Dragonfly Energy’s versatile, chemistry-agnostic process enables us to work with various types of LFP raw materials tailored to specific applications. This flexibility allows us to achieve optimal performance based on an application’s unique requirements, facilitating the development of larger, more durable LFP solutions optimized for energy storage purposes, as well as smaller LFP solutions designed for rapid charging capabilities.

PFAS-Free LFP

Dragonfly Energy is committed to environmental protection, human health, and regulatory compliance by seamlessly collaborating with a diverse range of polymers, which grants us the flexibility to effortlessly explore PFAS-free alternatives.

Notorious for their persistence in the environment, ability to accumulate in living organisms, and negative human health impact, PFAS chemicals (also known as Forever Chemicals) pose significant risks. Regulatory agencies are even implementing stricter regulations on their use. In particular, the EU is considering a ban on PFAS chemicals and all products containing PFAS. 

By eliminating harmful PFAS chemicals from our processes and products, we can ensure we do not contribute to adverse health and environmental effects linked to these chemicals.

NMC

NMC (Nickel Manganese Cobalt) offers a powerful combination of high energy density, fast charging capabilities, and exceptional versatility. With a high energy density, batteries utilizing NMC chemistry can store significant amounts of energy in a compact form factor, making them ideal for applications where space and weight are critical considerations. The fast charging capabilities of NMC allow for quick recharging times, providing users with increased convenience and efficiency. Furthermore, NMC’s versatile cathode chemistry allows us to tailor the ratios of nickel, manganese, and cobalt to optimize specific performance characteristics such as energy density, power output, and cycle life, ensuring batteries meet the unique demands of a range of applications.

LCO

Lithium Cobalt Oxide (LCO) battery chemistry is renowned for its high energy density, making it ideal for applications where energy storage in a compact and lightweight package is essential, such as portable electronic devices. The high voltage output of LCO cathodes allows for efficient energy conversion and delivery, providing a significant advantage for applications requiring substantial power output, including electric vehicles. Additionally, LCO batteries offer fast charging capabilities, making them suitable for scenarios where quick recharging is crucial. These characteristics combine to make LCO batteries a versatile and efficient choice for a wide range of high-demand applications.

Sodium-Ion

Sodium-ion chemistry has risen as a cost-effective alternative for energy storage applications due to the element’s abundance and lower cost. Sodium can also be an environmentally friendly chemistry option, as it is widely available, and its extraction excludes environmentally harmful mining practices. Safety is another significant advantage of batteries using sodium-ion chemistry as they can be less prone to thermal runaway, reducing the risk of fire or explosion. While still under development, sodium-ion batteries also have the potential to achieve high energy density levels, further enhancing their suitability for various applications.

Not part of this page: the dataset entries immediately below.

-- ==== Sys2Proof/Certificates/Slice0/Obligations.lean ====
section
/-! DEFINITION. The statements for the provers. Each says what the spec says of one command or of the whole guard; the
words they are made in stand in Sys2Proof/Safety.lean. Stations, ports, engineering ports and channels are numbered from
0 here (log entry 18). -/

open Sys2Proof Sys2Proof.Machine

/-! ### The step -/

/-- A step takes the command at the front of the queue and runs it on the state with the queue's rest. -/
def Obligations.StepTakesFrontCommand : Prop :=
  ∀ (c : Instr) (s : State), step { s with pending := c :: s.pending } = exec c s

/-- Every command answers a next state and leaves the queue of waiting commands as it was. -/
def Obligations.EveryCommandCompletes : Prop :=
  ∀ (c : Instr) (s : State), ∃ t, exec c s = .next t ∧ t.pending = s.pending

/-! ### Supply, reset, time -/

/-- R176, R175, R165, R39: power-on with the RESET terminal at rest, and the fall of the RESET level in a reset, start the
guard up with every block at its start values, one RESTARTED event, ATTENTION asserted and PERMIT deasserted. The RESET
level held for 20 ms takes a running guard into reset with cause TERMINAL, and removing the supply stops it; a guard
already in reset keeps its cause. The level's rise only begins the hold timing. The model's own readings in this: the
level sensed at a start-up is the jumper's asserted one (log entry 5); `moved` lists the jumpers found in another
position (log entry 6); power-on of a running guard starts it again (log entry 7); in reset and without supply every
block stands at its start values and the event queue is empty (log entry 8). -/
def Obligations.SupplyAndReset : Prop :=
  (∀ (moved : List (Port × Jumper)) (s : State), s.resetLevel = false →
    ∃ t, exec (.powerOn moved) s = .next t ∧ Started .power (moved.foldl (fun v m => v.set m.1 m.2) s.jumperField) s t)
  ∧ (∀ (moved : List (Port × Jumper)) (s : State) (cause : ResetCause), s.power = .inReset cause →
    ∃ t, exec (.resetTerminalRelease moved) s = .next t ∧ t.resetLevel = false
      ∧ Started cause (moved.foldl (fun v m => v.set m.1 m.2) s.jumperField) s t)
  ∧ (∀ (moved : List (Port × Jumper)) (s : State), s.resetLevel = true →
    ∃ t, exec (.powerOn moved) s = .next t ∧ t.power = .inReset .power ∧ t.attention = false ∧ t.permit = false)
  ∧ (∀ s : State, s.power = .running → ∃ t, exec .resetTerminal s = .next t ∧ Halted (.inReset .terminal) s t)
  ∧ (∀ (s : State) (cause : ResetCause), s.power = .inReset cause →
      exec .resetTerminal s = .next { s with resetLevel := true })
  ∧ (∀ s : State, ∃ t, exec .supplyRemoved s = .next t ∧ Halted .unpowered s t)
  ∧ (∀ s : State, s.resetLevel = false →
      exec .resetTerminalAsserted s = .next { s with resetLevel := true, resetHeld := 0 })

/-- R176, R39: a guard in reset or without supply sends nothing, answers nothing, posts no event and moves no inhibit
output, whatever arrives, until supply or the fall of the RESET level starts it. -/
def Obligations.HaltedGuardDoesNothing : Prop :=
  ∀ (c : Instr) (s t : State), s.power ≠ .running → (∀ moved, c ≠ .powerOn moved) →
    (∀ moved, c ≠ .resetTerminalRelease moved) → c ≠ .supplyRemoved → exec c s = .next t →
      t.power = s.power ∧ t.links = s.links ∧ t.stations = s.stations ∧ t.ports = s.ports ∧ t.sup = s.sup
        ∧ t.events = s.events ∧ (∀ e : EngId, (t.engp e).tx = (s.engp e).tx)

/-- R168, R65: each second guard time rises by one, and at 4,294,967,295 it stays; what is left of the second has run down
every timer, nothing expires, and nothing else changes. An idle step of a running guard is one millisecond, and a guard
that does not run idles unchanged (the model's choice, log entries 1, 2 and 3). A budget window closes at guard time
start + 60 × P, with its count and start; one second earlier it stays open. Closing posts no event and touches no other
parameter. -/
def Obligations.TimePasses : Prop :=
  (∀ s : State, s.power = .running → ∃ t, exec .guardTimeTick s = .next t
    ∧ (s.guardTime < 4294967295 → t.guardTime = s.guardTime + 1)
    ∧ (s.guardTime = 4294967295 → t.guardTime = 4294967295)
    ∧ (s.subSecond ≤ 1000 → t.subSecond = 0) ∧ RanDown (1000 - s.subSecond) s t)
  ∧ (∀ s : State, s.power = .running → s.pending = [] → ∃ t, step s = .next t
    ∧ t.guardTime = s.guardTime ∧ t.subSecond = s.subSecond + 1 ∧ RanDown 1 s t)
  ∧ (∀ s : State, s.power ≠ .running → s.pending = [] → step s = .next s)
  ∧ (∀ (k : Nat) (s : State) (p : Param) (most minutes start count : Nat), s.power = .running →
      tableGet s.params k = some p → p.budget = some (most, minutes) → p.window = some (start, count) →
      ∃ t, exec (.budgetWindowClose k) s = .next t ∧ { t with params := s.params } = s
        ∧ (∀ j, j ≠ k → tableGet t.params j = tableGet s.params j)
        ∧ (start + 60 * minutes ≤ s.guardTime → tableGet t.params k = some { p with window := none })
        ∧ (s.guardTime < start + 60 * minutes → tableGet t.params k = some p))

With Dragonfly Energy’s versatile manufacturing process, we have the ability to accommodate a wide range of chemistries, including sodium-ion, enabling seamless integration and scalability across different chemical compositions.

Nonflammable Solid State

Known as the holy grail of battery technology, nonflammable all-solid-state batteries eliminate the risk of thermal runaway, leakage, and fire by replacing flammable liquid electrolytes with nonflammable solid materials. These batteries can achieve higher energy densities, allowing them to store more energy in a smaller and lighter package, making them particularly suitable for applications where space and weight are critical considerations. Additionally, nonflammable solid-state batteries offer the potential for a longer cycle life and enhanced durability, translating to longer-lasting batteries that need less frequent replacement, ultimately lowering costs and reducing environmental impact. 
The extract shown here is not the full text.